The mental health of college students begins with good preparation and adequate support at a young age. Young people need basic survival and coping skills, practiced and honed from elementary school to high school graduation, not just the ability to make the grade.
What you can do:
- Parents need to have a realistic view of the educational big picture and manage their own fears for their children's future.
- Start young to build independent living skills. There are online resources available to find age-appropriate chores for children to help you start the process.
- Protect/Insist on down or unstructured time for middle and high school students. This is when students start exploring and answering “Who am I?”
Kerr says that for parents with college-age students, it is important to know that in 2012, 75 percent of struggling college students did not seek help for their mental health symptoms. That number is astounding.
Reluctance to seek assistance increases the risk of detrimental outcomes, such as dropping out of college, poor academic performance, suicide and substance abuse. According to Kerr, nearly two-thirds of college-aged students who developed substance abuse problems also were found to suffer from mental health disorders, such as anxiety and depression.
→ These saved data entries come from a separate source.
-- ==== Sys2Proof/Machine/System.lean ====
section
/-! DEFINITION. System instructions (45_system.md R280 to R284) and the undefined keys (30_encoding.md R101, R102): the shared operations, then one meaning per instruction. -/

namespace Sys2Proof.Machine

/-- `NOP` (R280). -/
def execNop (s : State) : Result := .next s

/-- `STOP` (R284). The second byte is consumed and ignored. -/
def execStop (_n : Byte) (s : State) : Result := .next (s.setRun .stopped)

/-- `HALT` (R283). -/
def execHalt (s : State) : Result := unimplemented (.plain 0x76#8) s

/-- An undefined plain key (R101). -/
def execUndefinedKey (key : Byte) (s : State) : Result := finish s (.error (.undefinedOpcode (.plain key)))

/-- The reserved escape 0xED (R102). -/
def execEscape_ED (xx : Byte) (s : State) : Result := finish s (.error (.undefinedOpcode (.extended 0xED#8 xx)))

/-- `DI` (R281). -/
def execDi (s : State) : Result := finish s (schedule 2 .disableIE s)

/-- `EI` (R282). -/
def execEi (s : State) : Result := finish s (schedule 2 .enableIE s)

end Sys2Proof.Machine
end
Situational/Risk factors which can trigger a bout of depression or anxiety for college students can include:
- A relationship breakup
- Sexual assault
- Peer relationship difficulties
- Sexual identity adjustment difficulties
- Drug or alcohol use
- Family history of depression
- Stressful life events
- Having a faulty comparison of academic/athletic/social performance as compared to one’s peers
- Fears of disappointing parents because of grades or career path choice
Young people with a mental health diagnosis, including depression, are five times more likely to attempt suicide than adults. Four out of five college students who either consider or attempt suicide have shown clear warning signs prior to the attempt.
Suicide warning signs:
- Good student who begins ignoring classwork or skipping classes
- Withdrawal from friends
- Giving away possessions
- Talking about suicide
- Signs of depression, hopelessness
Symptoms of anxiety/depression in college students may include:
- Difficulty handling school work
- Loss of interest in activities, such as clubs, sports or other social activities
- Changes in eating or sleeping patterns
- Emotional outbursts, such as tearfulness or anger
- Sense of being overwhelmed
- Faulty self-assessments
- Lack of energy
- Warning signs for suicide
This is not an exhaustive list. Being alert to behavior and personality changes can provide more clues as to a student’s state of well-being.
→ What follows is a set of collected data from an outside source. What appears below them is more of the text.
/-- A word is little-endian: its low byte is at its address and its high byte at the next, each canonicalized on its own
(R65, R66, R69). -/
def Obligations.WordsAreLittleEndian : Prop :=
  ∀ (m : Memory) (a : Int) (v : Word), 0 ≤ a → a ≤ 65534 →
    (∃ lo hi, m.readByte a = .ok lo ∧ m.readByte (a + 1) = .ok hi ∧
      m.readWord a = .ok (BitVec.ofNat 16 (lo.toNat + 256 * hi.toNat))) ∧
    ∃ m', m.writeWord a v = .ok m' ∧ m'.readWord a = .ok v ∧
      m'.readByte a = .ok (BitVec.ofNat 8 v.toNat) ∧ m'.readByte (a + 1) = .ok (BitVec.ofNat 8 (v.toNat / 256)) ∧
      ∀ b : Int, 0 ≤ b → b ≤ 65535 → canon b.toNat ≠ canon a.toNat → canon b.toNat ≠ canon (a.toNat + 1) →
        m'.readByte b = m.readByte b

/-- Every write of the bus keeps memory's canonical form, and the form is canonical: memories in it that read alike are
equal. The form is the model's representation (log entry 10), no rule of the spec. -/
def Obligations.CanonicalFormIsKeptAndUnique : Prop :=
  (∀ (m m' : Memory) (a v : Int) (w : Word), m.wf = true →
    (m.writeByte a v = .ok m' → m'.wf = true) ∧ (m.writeWord a w = .ok m' → m'.wf = true)) ∧
  ∀ m m' : Memory, m.wf = true → m'.wf = true → (∀ a : Word, m.peek a = m'.peek a) → m = m'

/-- Signed reads and sign extension (R11, R68). -/
def Obligations.SignedReadsAreTwosComplement : Prop :=
  (∀ v : Byte, signed8 v = v.toInt ∧ (sext16 v).toNat = if v.toNat < 0x80 then v.toNat else v.toNat + 0xFF00) ∧
  (∀ (m : Memory) (a : Int) (v : Byte), m.readByte a = .ok v → m.readSigned8 a = .ok v.toInt) ∧
  (∀ (m : Memory) (a : Int) (v : Word), m.readWord a = .ok v → m.readSigned16 a = .ok v.toInt)

/-- A pair reads as its two registers, the first letter high, and reads back what was written; AF reads back with bits 3..0
zero (R22, R23). -/
def Obligations.PairsReadBack : Prop :=
  ∀ (s : State) (v : Word),
    s.af.toNat = 256 * s.regs.a.toNat + s.regs.f.toNat ∧ s.bc.toNat = 256 * s.regs.b.toNat + s.regs.c.toNat ∧
    s.de.toNat = 256 * s.regs.d.toNat + s.regs.e.toNat ∧ s.hl.toNat = 256 * s.regs.h.toNat + s.regs.l.toNat ∧
    (∀ p : Rp, (s.setRp p v).rp p = v) ∧ (s.setAf v).af = v &&& 0xFFF0#16 ∧
    (s.setBc v).regs.b = hiByte v ∧ (s.setBc v).regs.c = loByte v ∧ (s.setDe v).regs.d = hiByte v ∧
    (s.setDe v).regs.e = loByte v ∧ (s.setHl v).regs.h = hiByte v ∧ (s.setHl v).regs.l = loByte v ∧
    (s.setAf v).regs.a = hiByte v ∧ (s.setAf v).regs.f = loByte v &&& 0xF0#8

/-! ## Loads and stores -/

/-- `LD r,r'`, `LD r,n8` and `LD (HL),n8` (R120, R121, R124). -/
def Obligations.LdRegisterAndImmediate : Prop :=
  ∀ (dst src : Reg8) (n : Byte) (s : State),
    (Encodes (.ldRegReg dst src) [byte (0x40 + 8 * dst.code + src.code)] 1 false ∧
      ∃ t, exec (.ldRegReg dst src) s = .next t ∧ t.reg8 dst = s.reg8 src ∧ OnlyWrites [.reg dst] [] s t) ∧
    (Encodes (.ldImm8 (.reg dst) n) [byte (0x06 + 8 * dst.code), n] 2 false ∧
      ∃ t, exec (.ldImm8 (.reg dst) n) s = .next t ∧ t.reg8 dst = n ∧ OnlyWrites [.reg dst] [] s t) ∧
    (Encodes (.ld_iHL_n8 n) [0x36#8, n] 2 false ∧
      ∃ t, exec (.ld_iHL_n8 n) s = .next t ∧ t.read8 s.hl = n ∧ OnlyWrites [] [s.hl] s t)

/-- `LD r,(HL)` and `LD (HL),r` (R122, R123). -/
def Obligations.LdThroughHL : Prop :=
  ∀ (r : Reg8) (s : State),
    (Encodes (.ldRegInd r) [byte (0x46 + 8 * r.code)] 1 false ∧
      ∃ t, exec (.ldRegInd r) s = .next t ∧ t.reg8 r = s.read8 s.hl ∧ OnlyWrites [.reg r] [] s t) ∧
    (Encodes (.ldIndReg r) [byte (0x70 + r.code)] 1 false ∧
      ∃ t, exec (.ldIndReg r) s = .next t ∧ t.read8 s.hl = s.reg8 r ∧ OnlyWrites [] [s.hl] s t)

/-- The loads of A (R125, R126, R129, R131, R133). -/
def Obligations.LdAccumulatorFromMemory : Prop :=
  (∀ (i : Instr) (addr : Word) (s : State),
    (i = .ld_A_iBC ∧ addr = s.bc) ∨ (i = .ld_A_iDE ∧ addr = s.de) ∨ i = .ld_A_ia16 addr ∨
      (∃ n, i = .ldh_A_ia8 n ∧ addr = 0xFF00#16 + n.setWidth 16) ∨
      (i = .ld_A_iC ∧ addr = 0xFF00#16 + s.regs.c.setWidth 16) →
    ∃ t, exec i s = .next t ∧ t.regs.a = s.read8 addr ∧ OnlyWrites [.reg .a] [] s t) ∧
  (∀ (a : Word) (n : Byte), Encodes .ld_A_iBC [0x0A#8] 1 false ∧ Encodes .ld_A_iDE [0x1A#8] 1 false ∧
    Encodes (.ld_A_ia16 a) [0xFA#8, loByte a, hiByte a] 3 false ∧ Encodes (.ldh_A_ia8 n) [0xF0#8, n] 2 false ∧
    Encodes .ld_A_iC [0xF2#8] 1 false ∧ Imm16Raises (.ld_A_ia16 a))

/-- The stores of A (R127, R128, R130, R132, R134). -/
def Obligations.StAccumulatorToMemory : Prop :=
  (∀ (i : Instr) (addr : Word) (s : State),
    (i = .ld_iBC_A ∧ addr = s.bc) ∨ (i = .ld_iDE_A ∧ addr = s.de) ∨ i = .ld_ia16_A addr ∨
      (∃ n, i = .ldh_ia8_A n ∧ addr = highPage n) ∨ (i = .ld_iC_A ∧ addr = highPage s.regs.c) →
    ∃ t, exec i s = .next t ∧ t.read8 addr = s.regs.a ∧ OnlyWrites [] [addr] s t) ∧
  (∀ n : Byte, highPage n = 0xFF00#16 + n.setWidth 16) ∧
  (∀ (a : Word) (n : Byte), Encodes .ld_iBC_A [0x02#8] 1 false ∧ Encodes .ld_iDE_A [0x12#8] 1 false ∧
    Encodes (.ld_ia16_A a) [0xEA#8, loByte a, hiByte a] 3 false ∧ Encodes (.ldh_ia8_A n) [0xE0#8, n] 2 false ∧
    Encodes .ld_iC_A [0xE2#8] 1 false ∧ Imm16Raises (.ld_ia16_A a))

/-- The post-increment and post-decrement stores and loads of A (R135 to R138). -/
def Obligations.LdAccumulatorMovesHL : Prop :=
  ∀ s : State,
    (Encodes .ld_iHLinc_A [0x22#8] 1 false ∧ ∃ t, exec .ld_iHLinc_A s = .next t ∧ t.read8 s.hl = s.regs.a ∧
      t.hl = s.hl + 1#16 ∧ OnlyWrites [.reg .h, .reg .l] [s.hl] s t) ∧
    (Encodes .ld_iHLdec_A [0x32#8] 1 false ∧ ∃ t, exec .ld_iHLdec_A s = .next t ∧ t.read8 s.hl = s.regs.a ∧
      t.hl = s.hl - 1#16 ∧ OnlyWrites [.reg .h, .reg .l] [s.hl] s t) ∧
    (Encodes .ld_A_iHLinc [0x2A#8] 1 false ∧ ∃ t, exec .ld_A_iHLinc s = .next t ∧ t.regs.a = s.read8 s.hl ∧
      t.hl = s.hl + 1#16 ∧ OnlyWrites [.reg .a, .reg .h, .reg .l] [] s t) ∧
    (Encodes .ld_A_iHLdec [0x3A#8] 1 false ∧ ∃ t, exec .ld_A_iHLdec s = .next t ∧ t.regs.a = s.read8 s.hl ∧
      t.hl = s.hl - 1#16 ∧ OnlyWrites [.reg .a, .reg .h, .reg .l] [] s t)

/-- `LD rr,n16` and `LD SP,HL` (R139, R142). -/
def Obligations.LdSixteenBit : Prop :=
  ∀ (p : Rp) (n : Word) (s : State),
    (Encodes (.ldRpImm p n) [byte (0x01 + 16 * p.code), loByte n, hiByte n] 3 false ∧ Imm16Raises (.ldRpImm p n) ∧
      ∃ t, exec (.ldRpImm p n) s = .next t ∧ t.rp p = n ∧ OnlyWrites (rpParts p) [] s t) ∧
    (Encodes .ld_SP_HL [0xF9#8] 1 false ∧
      ∃ t, exec .ld_SP_HL s = .next t ∧ t.regs.sp = s.hl ∧ OnlyWrites [.sp] [] s t)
It is important if any of these signs or symptoms are present that a college student is referred for a mental health evaluation. Many universities have mental health services on campus for student access. Students also may seek assistance at their local clinic through their primary care physician or behavioral health staff, for a thorough evaluation of symptoms and history.
A combination of cognitive behavioral therapy and interpersonal therapy, along with medications, has been shown in research to effectively treat anxiety, depression and suicidal ideation. Family therapy may be indicated if the student is struggling to individuate from their parents or take charge of their lives if parents are over-involved.
There is a good deal of hope for those students who receive the appropriate support from a well-informed and skilled treatment team that includes professionals, friends and family.
Jennifer Wickham is a psychotherapist who sees patients in the Behavioral Health department at Mayo Clinic Health System in Eau Claire, Wisconsin.